The semantics.reasoners.graph module is used to build graphs from your semantic model so that you can compute graph algorithms and use their outputs in your model to drive analysis and make business decisions. This guide covers the basics of creating graphs.

A graph is a way to represent a set of things and the connections between them. The things are called nodes. The connections are called edges.

This sounds a bit like what you already do with concepts and relationships in a semantic model, and it is! The main difference is that a graph views nodes and edges as part of a single structure that you can use to run graph algorithms.

The Graph class is the container for a graph.

  • Nodes: The set of things that count as nodes for this question. In PyRel graph reasoning, nodes are instances of graph.Node.
  • Edges: The set of directed or undirected connections between nodes. Edges are instances of graph.Edge.
  • Optional edge weights: A non-negative numeric value per edge.
  • Graph algorithms: Methods that compute properties of the graph structure, like connectivity, centrality, similarity, and communities.

Graphs in PyRel are:

  • Labeled property graphs: Nodes and edges can have properties like id, name, or amount.
  • Simple graphs: There can only be one edge in a given direction between any two nodes. If your data has multiple connections between the same nodes, you will get an error whenever you try to run an algorithm unless you collapse those multi-edges using the aggregator argument.
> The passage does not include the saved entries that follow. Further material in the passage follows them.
/-- The flag of a block: a full block has the stream's block size, a short one its count, and a count of 0 ends the
stream, with a flush of the output (30_encoding.md R131, 43_lz77.md R350, 44_lz78.md R382, 45_lzw.md R406). -/
def Obligations.BlockTokensFrameTheBlock : Prop :=
  ∀ (s : State) (n : Nat),
    (s.phase = .block .lz77 →
      exec .blockFull s = .next (s.goesOn (.record .lz77)
        { s.units with lz77 := { s.units.lz77 with rem := 2 ^ s.units.lz77.lb.toNat } }) ∧
      exec (.blockShort (n + 1)) s = .next (s.goesOn (.record .lz77)
        { s.units with lz77 := { s.units.lz77 with rem := n + 1 } }) ∧
      exec (.blockShort 0) s = .next (s.completed
        ({ s.units with lz77 := { s.units.lz77 with rem := 0 } } : Units).flushed)) ∧
    (s.phase = .block .lz78 →
      exec .blockFull s = .next (s.goesOn (.record .lz78)
        { s.units with dz := { s.units.dz with cnt := 2 ^ s.units.dz.bb.toNat, i := 0 } }) ∧
      exec (.blockShort (n + 1)) s = .next (s.goesOn (.record .lz78)
        { s.units with dz := { s.units.dz with cnt := n + 1, i := 0 } }) ∧
      exec (.blockShort 0) s = .next (s.completed
        ({ s.units with dz := { s.units.dz with cnt := 0 } } : Units).flushed)) ∧
    (s.phase = .block .lzw →
      exec .blockFull s = .next (s.goesOn (.record .lzw)
        { s.units with
          dz := { s.units.dz with cnt := 2 ^ s.units.dz.bb.toNat, i := 0 }
          lzw := { s.units.lzw with prev := none } }) ∧
      exec (.blockShort (n + 1)) s = .next (s.goesOn (.record .lzw)
        { s.units with
          dz := { s.units.dz with cnt := n + 1, i := 0 }
          lzw := { s.units.lzw with prev := none } }) ∧
      exec (.blockShort 0) s = .next (s.completed
        ({ s.units with dz := { s.units.dz with cnt := 0 } } : Units).flushed))

/-! ## LZ77 -/

/-- LZ77_LITERAL writes its byte at `LS` and to the output, and the window advances by one (43_lz77.md R352, R334);
the block goes on while bytes of it are left (R350). -/
def Obligations.Lz77LiteralExtendsTheWindow : Prop :=
  ∀ (s : State) (b : Byte), s.phase = .record .lz77 → s.units.out.accepts →
    let z := s.units.lz77
    let ls := (z.ls + 1) % z.windowSize
    let csize := min (z.csize + 1) z.searchSize
    exec (.lz77Literal b) s = .next (s.goesOn (if z.rem ≤ 1 then .block .lz77 else .record .lz77)
      (({ s.units with lz77 := { z with
        win := Memory.write z.win (z.ls % z.windowSize) b
        ls := ls
        rem := z.rem - 1
        csize := csize
        ss := (ls + z.windowSize - csize) % z.windowSize } } : Units).emitted [b]))

/-- LZ77_MATCH (43_lz77.md R352 to R354, R334): outside the search region DictionaryIndex, past the block
HeaderInvalid, the first one first. Else the bytes are those of the search region from the match's position on, the
bytes it has itself produced following them where it overlaps; then the next byte. They go to the output and into the
window from `LS` on, and no other byte of the window changes. -/
def Obligations.Lz77MatchCopiesFromTheWindow : Prop :=
  ∀ (s : State) (len pos : Nat) (b : Byte), s.phase = .record .lz77 →
    let z := s.units.lz77
    (0 < len → z.csize ≤ pos → exec (.lz77Match len pos b) s = .next (s.failed .dictionaryIndex s.units)) ∧
    ((len = 0 ∨ pos < z.csize) → z.rem < len + 1 →
      exec (.lz77Match len pos b) s = .next (s.failed .headerInvalid s.units)) ∧
    ((len = 0 ∨ pos < z.csize) → len + 1 ≤ z.rem → z.rem ≤ z.lookaheadSize → z.geometry → s.units.out.accepts →
      ∃ (bytes : List Byte) (z' : Lz77),
        exec (.lz77Match len pos b) s = .next (s.goesOn (if z.rem = len + 1 then .block .lz77 else .record .lz77)
          (({ s.units with lz77 := z' } : Units).emitted (bytes ++ [b]))) ∧
        bytes.length = len ∧
        (∀ i < len, bytes[i]? =
          if pos + i < z.csize then some (z.winAt (z.ss + pos + i)) else bytes[pos + i - z.csize]?) ∧
        z'.ls = (z.ls + len + 1) % z.windowSize ∧ z'.rem = z.rem - (len + 1) ∧
        z'.csize = min (z.csize + len + 1) z.searchSize ∧
        z'.ss = (z'.ls + z.windowSize - z'.csize) % z.windowSize ∧
        z'.sb = z.sb ∧ z'.lb = z.lb ∧ z'.sp = z.sp ∧ z'.le = z.le ∧
        (∀ k ≤ len, (bytes ++ [b])[k]? = some (z'.winAt (z.ls + k))) ∧
        (∀ a < z.windowSize, (∀ k ≤ len, a ≠ (z.ls + k) % z.windowSize) → z'.winAt a = z.winAt a))

/-- `FindMatch()` (43_lz77.md R336): its length is the longest match of any offset in the search region, its offset
the first one that has it; a match is as long as the bytes agree, within the block. The block-boundary reduction takes
one off a match that would use the whole block (R337). -/
def Obligations.MatchSearchFindsTheFirstLongest : Prop :=
  ∀ z : Lz77,
    let m := z.findMatch
    let lenAt : Nat → Nat := fun off => z.matchLen (z.ss + off) z.rem 0
    (∀ off, lenAt off ≤ z.rem ∧ (∀ k < lenAt off, z.winAt (z.ss + off + k) = z.winAt (z.ls + k)) ∧
      (lenAt off < z.rem → z.winAt (z.ss + off + lenAt off) ≠ z.winAt (z.ls + lenAt off))) ∧
    (∀ off < z.csize, lenAt off ≤ m.1) ∧
    (0 < m.1 → m.2 < z.csize ∧ lenAt m.2 = m.1 ∧ ∀ off < m.2, lenAt off < m.1) ∧
    z.reducedMatch = (if m.1 = z.rem then m.1 - 1 else m.1, m.2)

/-- The LZ77 encoder's stretches (43_lz77.md R335, R338, R339): a block is read into the window from `LS` on, then its
flag is written, then record after record of what `FindMatch()` found (R336, R337); the terminator leads to the final
flush, which ends the command (41_bitsink.md R240). An input that has ended gives End again (20_memory.md R94), so
that the block after a short one is the terminator (R335). Where the search leaves `SP` is assumption 22. -/
def Obligations.Lz77EncoderCodesTheBlock : Prop :=
  ∀ (s : State) (cnt : Nat),
    let z := s.origin.lz77
    let le := if cnt = 0 then z.ls else z.le
    (∀ item, s.encodes (.lz77Read cnt) → cnt < z.lookaheadSize → s.origin.offers item →
      let u := s.origin.took item
      step s = .next (match item with
        | .byte b => s.turned.goesOn (.lz77Read (cnt + 1)) { u with lz77 := { z with
            win := Memory.write z.win (le % z.windowSize) b
            le := (le + 1) % z.windowSize } }
        | .stop .ended => s.turned.goesOn (.lz77Flag cnt) { u with lz77 := { z with le := le } }
        | .stop .failed => s.turned.failed .streamError { u with lz77 := { z with le := le } })) ∧
    (s.encodes (.lz77Read cnt) → z.lookaheadSize ≤ cnt →
      step s = .next (s.turned.goesOn (.lz77Flag cnt) { s.origin with lz77 := { z with le := le } })) ∧
    (s.encodes (.lz77Flag cnt) → s.origin.writable →
      step s = .next (s.turned.goesOn (if cnt = 0 then .encFlush else .lz77Emit)
        { s.origin.wrote (if cnt = z.lookaheadSize then [false] else true :: bitsOf z.lb.toNat cnt) with
          lz77 := { z with rem := cnt } })) ∧
    (s.encodes .lz77Emit → z.rem = 0 → step s = .next (s.turned.goesOn (.lz77Read 0) s.origin)) ∧
    (s.encodes .lz77Emit → z.rem ≠ 0 → s.origin.writable →
      let m := z.reducedMatch
      let c := z.winAt (z.ls + m.1)
      let ls := (z.ls + m.1 + 1) % z.windowSize
      let csize := min (z.csize + m.1 + 1) z.searchSize
      step s = .next (s.turned.goesOn .lz77Emit
        { s.origin.wrote (if m.1 = 0 then false :: byteBits c
            else true :: (bitsOf z.lb.toNat m.1 ++ bitsOf z.sb.toNat m.2 ++ byteBits c)) with
          lz77 := { z with
            sp := if z.csize = 0 then z.sp else (z.ss + (z.csize - 1)) % z.windowSize
            ls := ls
            rem := z.rem - (m.1 + 1)
            csize := csize
            ss := (ls + z.windowSize - csize) % z.windowSize } })) ∧
    (s.encodes .encFlush → s.origin.writable → step s = .next (s.turned.completed s.origin.flushedBits))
The most common workflow is to use the concepts and relationships you already have in your model to define a graph’s structure and then run algorithms on that structure to derive new facts that you can join back into your model for analysis.

In the rest of this guide, you will learn various techniques for defining a graph from the concepts and relationships in your semantical model.

When you create a Graph object, you must choose the type of graph you want to create. Graphs can be:

  • Directed: Each edge has an arrow from src to dst. For example, a payment edge might point from payer → payee.
  • Undirected: Edges do not have arrows. You can treat a link between two nodes as going both ways.
  • Weighted: Each edge has a number called a weight. For example, that weight might be payment amount or interaction frequency.
  • Unweighted: Edges do not have weights. The graph only cares whether a connection exists.

Which type of graph you create is determined by the directed and weighted arguments you are required to pass when you construct the Graph object.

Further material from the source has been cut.